* Description of the task
Beneath this task are records; print exactly the stretch of them from the line with "unfold State.shielded" through the line with "rw [← State.preempted_holdingClaims", both ends included.

* Records
/-- The challengers' weights are as they were. -/
theorem State.preempted_waitingWeight_other (ht : s.flowTableOk) (hr : s.refsOk) (hm : s.arb.mode = .held h)
    (hcf : s.chargeFollows) (hp : s.penaltyFollows) (hc : c ≠ h) :
    (s.preempted h d).waitingWeight c = s.waitingWeight c := by
  have penalty : (s.preempted h d).acct.penalty.get c = s.acct.penalty.get c := by
    have now := hp c
    rw [hcf, hm, if_neg (by simpa [accountOf] using Ne.symm hc)] at now
    rw [State.preempted_penalty hp, now]
  unfold State.waitingWeight
  rw [State.preempted_waitingClaims_other hc]
  refine congrArg largest (List.map_congr_left fun x hx => ?_)
  unfold State.weightOf
  rw [State.preempted_flowAt, State.holdingSlots_count_other ht hr hc hx, s.preempted_policy h d, penalty]
  cases s.flowAt x.1 <;> rfl

/-- A cut raises the weight of a claim by at most 3 for each cut of its flow (R53, R87). -/
theorem State.preempted_weightOf_self (hi : s.policy.inRange) (hp : s.penaltyFollows) (x : Nat × Bool) :
    (s.preempted h d).weightOf h x ≤ s.weightOf h x + 3 * (s.holdingSlots h).count x.1 := by
  have penalty : s.acct.penalty.get h ≤ s.penaltyNow h := by
    have now := hp h
    split at now
    · exact now
    · exact now.le
  unfold State.weightOf
  rw [State.preempted_flowAt, s.preempted_policy h d, State.preempted_penalty hp]
  cases s.flowAt x.1 with
  | none => exact Nat.zero_le _
  | some f =>
    rw [Option.map_some]
    dsimp only
    rw [Flow.cut_iterate_class]
    obtain ⟨_, step, _⟩ := hi.1 (effectiveClass f)
    exact (claimWeight_streak_le step (Flow.cut_iterate_streak_le _ f) _ _).trans
      (Nat.add_le_add_right (claimWeight_antitone _ _ _ penalty) _)

/-- A margin that the raised streaks cannot reach leaves the guard with the challenger (R100, R102). -/
theorem State.preempted_stays {w : Nat} (ht : s.flowTableOk) (hr : s.refsOk) (hi : s.policy.inRange)
    (hcf : s.chargeFollows) (hp : s.penaltyFollows) (hm : s.arb.mode = .held h) (hw : s.waitingClaims h = [])
    (hpick : s.pick (fun c => c != h) = some (d, w)) (hmargin : (s.holdingWeight h).getD 0 + s.policy.margin ≤ w)
    (hfew : ∀ k, 3 * (s.holdingSlots h).count k < 2 * s.policy.margin) :
    (s.preempted h d).displacementCheck = s.preempted h d := by
  obtain ⟨hd, hdw, most⟩ := State.pick_some hpick
  have hd : d ≠ h := by simpa using hd
  have mode := congrArg Arbiter.mode (s.preempted_arb h d)
  refine State.displacementCheck_short mode fun c v hv => ?_
  obtain ⟨_, hcv, _⟩ := State.pick_some hv
  rw [State.preempted_waitingWeight_other ht hr hm hcf hp hd, hdw, s.preempted_policy h d, Option.getD_some]
  by_cases hc : c = h
  · subst hc
    obtain ⟨x, hx, rfl⟩ := List.mem_map.mp ((largest_eq_some_iff _ _).mp hcv).1
    have held := State.preempted_waitingClaims_self hw hx
    have rose := State.preempted_weightOf_self (h := c) (d := d) hi hp x
    have under : s.weightOf c x ≤ (s.holdingWeight c).getD 0 := le_largest_getD (List.mem_map_of_mem held)
    have few := hfew x.1
    omega
  · rw [State.preempted_waitingWeight_other ht hr hm hcf hp hc] at hcv
    have below := most c v (by simpa using hc) hcv
    obtain ⟨_, _, _, _, margin, _⟩ := hi
    omega

end Claims

end Sys2Proof.Machine
end


section
namespace Sys2Proof.Machine

/-! ## The checks of R100 and R101 -/

/-- A shield is a holding claim of a class that may not be preempted (R101). -/
theorem State.shielded_iff (s : State) (h : Client) :
    s.shielded h = true ↔ ∃ x ∈ s.holdingClaims h, ∃ f, s.flowAt x.1 = some f ∧
      (s.policy.classes.row (effectiveClass f)).preemptible = false := by
  unfold State.shielded
  rw [List.any_eq_true]
  refine exists_congr fun x => and_congr_right fun _ => ?_
  unfold State.rowOfSlot
  cases s.flowAt x.1 <;> simp

theorem State.displacementCheck_exact {s : State} {n : Client} {g : AirTime} (hm : s.arb.mode = .settling n g)
    (hc : s.chargeFollows) {d : Client} {w : Nat} (hp : s.pick (fun c => c != n) = some (d, w))
    (hw : (s.waitingWeight n).getD 0 + s.policy.margin ≤ w) :
    s.displacementCheck = { s with
      arb := ⟨.settling d (s.clock + BitVec.ofNat 32 s.policy.guardTime), d⟩ } :=
  (State.displacementCheck_displaces hm hp hw).trans (State.settleToward_of_settling hm hc d)

section Preempt

variable (s : State) (h d : Client)

/-- After a preemption no grant line is high (R102). -/
theorem State.preempt_gnt (c : Client) : (s.preempt h d).gnt c = false := by
  obtain ⟨_, _, n, g, mode⟩ := s.preempt_frame h d
  rw [State.gnt, mode, Bool.and_eq_false_iff]
  exact .inr rfl

theorem State.preempt_plan : (s.preempt h d).plan = s.plan.filterMap (Entry.cutFor h s.clock) :=
  (congrArg State.plan (s.preempt_frame h d).1 :).trans (s.preempted_plan h d)

theorem State.preempt_live : (s.preempt h d).live = s.live.set h (s.cutLive (s.live.get h)) :=
  (congrArg State.live (s.preempt_frame h d).1 :).trans (s.preempted_live h d)

theorem State.preempt_flows : (s.preempt h d).flows = s.cutFlows h :=
  (congrArg State.flows (s.preempt_frame h d).1 :).trans (s.preempted_flows h d)

theorem State.preempt_links : (s.preempt h d).links = s.cutLinks h :=
  (congrArg State.links (s.preempt_frame h d).1 :).trans (s.preempted_links h d)

theorem State.preempt_holdingClaims : (s.preempt h d).holdingClaims h = [] := by
  rw [← State.preempted_holdingClaims (s := s) (h := h) (d := d)]
  unfold State.holdingClaims State.liveHolding State.heldSlots
  rw [s.preempt_live, s.preempt_plan, s.preempted_live, s.preempted_plan]

/-- The former holder, unless DETACHED, is told of the cut (R40, R102). -/
theorem State.cutLinks_cut (ha : (s.sup.get h).state ≠ .detached) :
    ((s.cutLinks h).get h).notices.getLsbD 2 = true := by
  rw [State.cutLinks, if_neg ha, PerClient.get_set_same]
  simp

/-- A HOLDING live claim waits again, its urgency bit kept and its aging deadline anew (R124). -/
theorem State.preempt_live_holding {u : Bool} {a b : AirTime} (hl : (s.live.get h).state = .holding u a b) :
    (s.preempt h d).live.get h = { s.live.get h with
      state := .waiting u (s.clock + BitVec.ofNat 32 s.policy.agingInterval) } := by
  rw [s.preempt_live, PerClient.get_set_same, State.cutLive, hl]
  rfl

theorem State.mem_preempt_flows {f : Flow} (hf : f ∈ s.flows) (hr : f.inRange) :
    { f with
      streak := min 15 (f.streak + (s.holdingSlots h).count f.slot)
      cuts := min 65535 (f.cuts + (s.holdingSlots h).count f.slot) } ∈ (s.preempt h d).flows := by
  rw [s.preempt_flows, ← Flow.cut_iterate _ hr]
  exact List.mem_map_of_mem hf

end Preempt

* Solved problem
  unfold State.shielded
  rw [List.any_eq_true]
  refine exists_congr fun x => and_congr_right fun _ => ?_
  unfold State.rowOfSlot
  cases s.flowAt x.1 <;> simp

theorem State.displacementCheck_exact {s : State} {n : Client} {g : AirTime} (hm : s.arb.mode = .settling n g)
    (hc : s.chargeFollows) {d : Client} {w : Nat} (hp : s.pick (fun c => c != n) = some (d, w))
    (hw : (s.waitingWeight n).getD 0 + s.policy.margin ≤ w) :
    s.displacementCheck = { s with
      arb := ⟨.settling d (s.clock + BitVec.ofNat 32 s.policy.guardTime), d⟩ } :=
  (State.displacementCheck_displaces hm hp hw).trans (State.settleToward_of_settling hm hc d)

section Preempt

variable (s : State) (h d : Client)

/-- After a preemption no grant line is high (R102). -/
theorem State.preempt_gnt (c : Client) : (s.preempt h d).gnt c = false := by
  obtain ⟨_, _, n, g, mode⟩ := s.preempt_frame h d
  rw [State.gnt, mode, Bool.and_eq_false_iff]
  exact .inr rfl

theorem State.preempt_plan : (s.preempt h d).plan = s.plan.filterMap (Entry.cutFor h s.clock) :=
  (congrArg State.plan (s.preempt_frame h d).1 :).trans (s.preempted_plan h d)

theorem State.preempt_live : (s.preempt h d).live = s.live.set h (s.cutLive (s.live.get h)) :=
  (congrArg State.live (s.preempt_frame h d).1 :).trans (s.preempted_live h d)

theorem State.preempt_flows : (s.preempt h d).flows = s.cutFlows h :=
  (congrArg State.flows (s.preempt_frame h d).1 :).trans (s.preempted_flows h d)

theorem State.preempt_links : (s.preempt h d).links = s.cutLinks h :=
  (congrArg State.links (s.preempt_frame h d).1 :).trans (s.preempted_links h d)

theorem State.preempt_holdingClaims : (s.preempt h d).holdingClaims h = [] := by
  rw [← State.preempted_holdingClaims (s := s) (h := h) (d := d)]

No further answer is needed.